We should avoid having non-source code information if possible. When requesting information it's better to point out where and how to annotate the source than just to ask for an answer. This way most of the information will still be in one place.
On the other hand, putting things into the source code only for the sake of testing is a bad thing to do. It all depends on the kinds of annotations we'll require. Supplementary to the source code analysis we may allow users to use a .hints file containing annotations about the project's source code. Being separated from the code it risks going out-of-sync, but it solves the problem with test-specific information inside the application source code.
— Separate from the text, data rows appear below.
/-- While BUSY = 1: a register write and a buffer write inside its space leave the whole state as it is; a read of
any register but STATUS (0x01) and LEH_PROGRESS (0x18), and a buffer read inside its space, return the free
value and change nothing else but the draw counter; the two readable registers change nothing but the value
returned, the draw counter and the mark of how far the run is known to have come; a buffer move outside its
space stops with the fault outsideSpace. The free value and the counter (log 6, log 8), the field of the value
returned (log 7), the mark (log 9) and the fault (log 12) are the model's.
(rules R61, R320.) -/
def Obligations.BusyTurnsHostMovesAway : Prop :=
  ∀ (s : State) (n a : Nat) (v : BitVec 64) (b : Byte) (sp : Buf) (q : Space), s.busy = true →
    hostWrite s n v = s ∧
    (a < spaceSize s.params (.bytes sp) → hostBufWrite s sp a b = .next s) ∧
    (n ≠ 0x01 → n ≠ 0x18 →
      hostRead s n = { s with hostData := Config.free s.draws .busyRead, draws := s.draws + 1 }) ∧
    (a < spaceSize s.params q →
      hostBufRead s q a = .next { s with hostData := Config.free s.draws .busyRead, draws := s.draws + 1 }) ∧
    (∀ t, (t = hostRead s 0x01 ∨ t = hostRead s 0x18) →
      t = { s with hostData := t.hostData, draws := t.draws, seen := t.seen }) ∧
    (spaceSize s.params (.bytes sp) ≤ a → hostBufWrite s sp a b = .fault (.outsideSpace (.bytes sp) a)) ∧
    (spaceSize s.params q ≤ a → hostBufRead s q a = .fault (.outsideSpace q a))

/-- From every legal state, the value a host read of STATUS returns has (BUSY, DONE, ERR) = (0,0,0), (1,0,0),
(0,1,0) or (0,0,1), and (1,0,0) exactly while BUSY = 1 (that a running SYS_CLEAR shows ERR = 0 is read from rule
R263, log 10). While BUSY = 1 it shows KVALID and PVALID as at a point of the run not before the last one seen,
which it marks as seen (log 9): KVALID never goes from 1 to 0 in a run; PVALID is as before the command at point
0, 0 at point 1 of a LEH_GEN that generates, and never goes from 1 to 0 after that; at the last point both are
what the command leaves.
(rules R40, R155, R263.) -/
def Obligations.StatusCombinationsAreTheFour : Prop :=
  ∀ s : State, s.Inv →
    let t := hostRead s 0x01
    let v := t.hostData
    ((v.getLsbD 0, v.getLsbD 1, v.getLsbD 2) ∈
        [(false, false, false), (true, false, false), (false, true, false), (false, false, true)] ∧
      v.getLsbD 0 = s.busy) ∧
    (s.busy = true →
      s.seen ≤ t.seen ∧ t.seen ≤ lastPoint s ∧ v.getLsbD 3 = kvalidAt s t.seen ∧ v.getLsbD 4 = pvalidAt s t.seen) ∧
    (kvalidAt s 0 = s.kvalid ∧ ∀ j k, j ≤ k → kvalidAt s j = true → kvalidAt s k = true) ∧
    (pvalidAt s 0 = s.pvalid ∧ (generates s = true → pvalidAt s 1 = false) ∧
      ∀ j k, 1 ≤ j → j ≤ k → pvalidAt s j = true → pvalidAt s k = true) ∧
    ∀ i u, decode s.cmd = .ok i → exec i s = .next u →
      kvalidAt s (lastPoint s) = u.kvalid ∧ pvalidAt s (lastPoint s) = u.pvalid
Don't run any code unless explicitly allowed by the user through points of entry.
This also applies to modules' import (remember - they may not be import safe). Legacy code by definition is not safe to be run in testing environment, so we have to be very careful.
Static analysis of code modules
We statically analyze modules of application code, gathering information on defined classes, methods and functions.
Thoughts
- Easy to write. There are quite a few tools that explored Python source code analysis. Those include:
- source code style checkers, like pylint, PyChecker, and PyFlakes,
- CodeInvestigator debugger,
- Python4Ply, lexer and parser for Python,
- cyclomatic complexity analyzer,
- type annotators, like PyPy type annotator and annotate script
- Cheesecake codeparser.py
- To reveal usage scenarios, we would have to make the system "understand" the program, which in general case is hard.
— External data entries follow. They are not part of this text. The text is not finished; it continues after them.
/-! ### The register map as a table -/

/-- The rows of the register map (rule R43) other than STATUS and the word registers, with the value a read returns. -/
def registerTable (s : State) : List (Nat × BitVec 64) :=
  [(0x00, 0), (0x02, s.errinfo.setWidth 64), (0x03, s.errcmd.setWidth 64), (0x04, s.cfgWordsize.setWidth 64),
    (0x05, s.cfgRounds.setWidth 64), (0x06, s.cfgKlb.setWidth 64), (0x07, s.keylen.setWidth 64),
    (0x08, s.inlen.setWidth 64), (0x09, s.outlen.setWidth 64), (0x10, s.lehA), (0x11, s.lehC), (0x12, s.lehM),
    (0x13, s.lehX0), (0x14, s.lehCount.setWidth 64), (0x15, s.lehSeqlen.setWidth 64),
    (0x16, s.lehPeriod.setWidth 64), (0x17, s.lehFirstocc.setWidth 64), (0x18, s.lehProgress.setWidth 64),
    (0x20, s.md5Acc.a.setWidth 64), (0x21, s.md5Acc.b.setWidth 64), (0x22, s.md5Acc.c.setWidth 64),
    (0x23, s.md5Acc.d.setWidth 64)]

/-- The writable rows of the map other than CMD and the word registers, with the width of the register. -/
def writableRegisters (s : State) : List (Nat × Nat) :=
  [(0x04, 8), (0x05, 8), (0x06, 16), (0x07, 16), (0x08, 32), (0x09, 32), (0x10, s.params.lw), (0x11, s.params.lw),
    (0x12, s.params.lw), (0x13, s.params.lw), (0x14, 32), (0x20, 32), (0x21, 32), (0x22, 32), (0x23, 32)]

/-- Outside STATUS and the word registers a read is a look-up in the table, and 0 where it has no row. -/
theorem readReg_eq_lookup {n : Nat} (s : State) (hn : n ∉ [0x01, 0x0A, 0x0B, 0x0C, 0x0D]) :
    readReg s n = ((registerTable s).lookup n).getD 0 := by
  unfold readReg
  split
  case h_2 | h_11 | h_12 | h_13 | h_14 => simp at hn
  case h_28 =>
    rw [List.lookup_eq_none_iff.mpr]
    · rfl
    · simp_all [registerTable]
  all_goals rfl

/-- The table with another value in the row of n. -/
def setRow (n : Nat) (x : BitVec 64) (l : List (Nat × BitVec 64)) : List (Nat × BitVec 64) :=
  l.map fun e => if e.1 = n then (n, x) else e

theorem lookup_cons_of_ne {n k : Nat} (h : n ≠ k) (x : BitVec 64) (l : List (Nat × BitVec 64)) :
    ((k, x) :: l).lookup n = l.lookup n := by
  rw [List.lookup_cons, beq_false_of_ne h]

theorem lookup_setRow_self {n : Nat} {l : List (Nat × BitVec 64)} (x : BitVec 64) (h : n ∈ l.map Prod.fst) :
    (setRow n x l).lookup n = some x := by
  induction l with
  | nil => simp at h
  | cons e l ih =>
    obtain ⟨k, y⟩ := e
    by_cases hk : k = n
    · simp [setRow, hk]
    · have hn : n ∈ l.map Prod.fst := by simpa [Ne.symm hk] using h
      simpa [setRow, hk, lookup_cons_of_ne (Ne.symm hk)] using ih hn

theorem lookup_setRow_ne {n m : Nat} (x : BitVec 64) (h : m ≠ n) (l : List (Nat × BitVec 64)) :
    (setRow n x l).lookup m = l.lookup m := by
  induction l with
  | nil => rfl
  | cons e l ih =>
    obtain ⟨k, y⟩ := e
    by_cases hk : k = n
    · simpa [setRow, hk, lookup_cons_of_ne h] using ih
    · rw [setRow] at ih
      simp [setRow, hk, List.lookup_cons, ih]

/-- The value a register of width n holds after a write of v, as a read returns it (rule R21). -/
theorem setWidth_setWidth_eq_ofNat_mod (v : BitVec 64) (n : Nat) :
    (v.setWidth n).setWidth 64 = BitVec.ofNat 64 (v.toNat % 2 ^ n) := by
  rw [← BitVec.toNat_setWidth, BitVec.ofNat_toNat]

/-- A write to a writable register changes its row of the table only (rules R21, R43). -/
theorem registerTable_writeReg (s : State) (v : BitVec 64) :
    ∀ p ∈ writableRegisters s,
      registerTable (writeReg s p.1 v) = setRow p.1 (BitVec.ofNat 64 (v.toNat % 2 ^ p.2)) (registerTable s) := by
  simp [writableRegisters, registerTable, writeReg, setRow, lehmerWidth, setWidth_setWidth_eq_ofNat_mod]

/-- Every writable register has a row of the table. -/
theorem mem_keys_of_writable {s : State} {p : Nat × Nat} (h : p ∈ writableRegisters s) :
    p.1 ∈ (registerTable s).map Prod.fst := by
  have hkeys : ∀ p ∈ writableRegisters s, p.1 ∈ (registerTable s).map Prod.fst := by
    simp [writableRegisters, registerTable]
  exact hkeys p h

/-- CMD, STATUS and the word registers are not among the writable registers of the table. -/
theorem not_mem_special_of_writable {s : State} {p : Nat × Nat} (h : p ∈ writableRegisters s) :
    p.1 ∉ [0x00, 0x01, 0x0A, 0x0B, 0x0C, 0x0D] := by
  have hkeys : ∀ p ∈ writableRegisters s, p.1 ∉ [0x00, 0x01, 0x0A, 0x0B, 0x0C, 0x0D] := by
    simp [writableRegisters]
  exact hkeys p h

/-- A writable register reads v mod 2^n after a write of v (rule R21). -/
theorem readReg_writeReg_self {s : State} {p : Nat × Nat} (h : p ∈ writableRegisters s) (v : BitVec 64) :
    readReg (writeReg s p.1 v) p.1 = BitVec.ofNat 64 (v.toNat % 2 ^ p.2) := by
  have hspecial := not_mem_special_of_writable h
  rw [readReg_eq_lookup _ (List.not_mem_of_not_mem_cons hspecial), registerTable_writeReg s v p h,
    lookup_setRow_self _ (mem_keys_of_writable h), Option.getD_some]

/-- Every other register but STATUS and the word registers reads as before (rule R43). -/
theorem readReg_writeReg_ne {s : State} {p : Nat × Nat} (h : p ∈ writableRegisters s) (v : BitVec 64) {n : Nat}
    (hn : n ∉ [p.1, 0x01, 0x0A, 0x0B, 0x0C, 0x0D]) : readReg (writeReg s p.1 v) n = readReg s n := by
  obtain ⟨hne, hspecial⟩ := List.ne_and_not_mem_of_not_mem_cons hn
  rw [readReg_eq_lookup _ hspecial, readReg_eq_lookup _ hspecial, registerTable_writeReg s v p h,
    lookup_setRow_ne _ hne]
- Won't cover dynamically generated code. We can probably get along decorators, properties, metaclasses and other magic stuff, as long as its usage is pretty standard.
- Deriving variable types (or flow-graphs and other information for that matter) from static information is possible (Wing IDE with its "likely type" hints does that), but limited in scope, as Python relies on dynamic environment a lot, so end results may not be worth the effort.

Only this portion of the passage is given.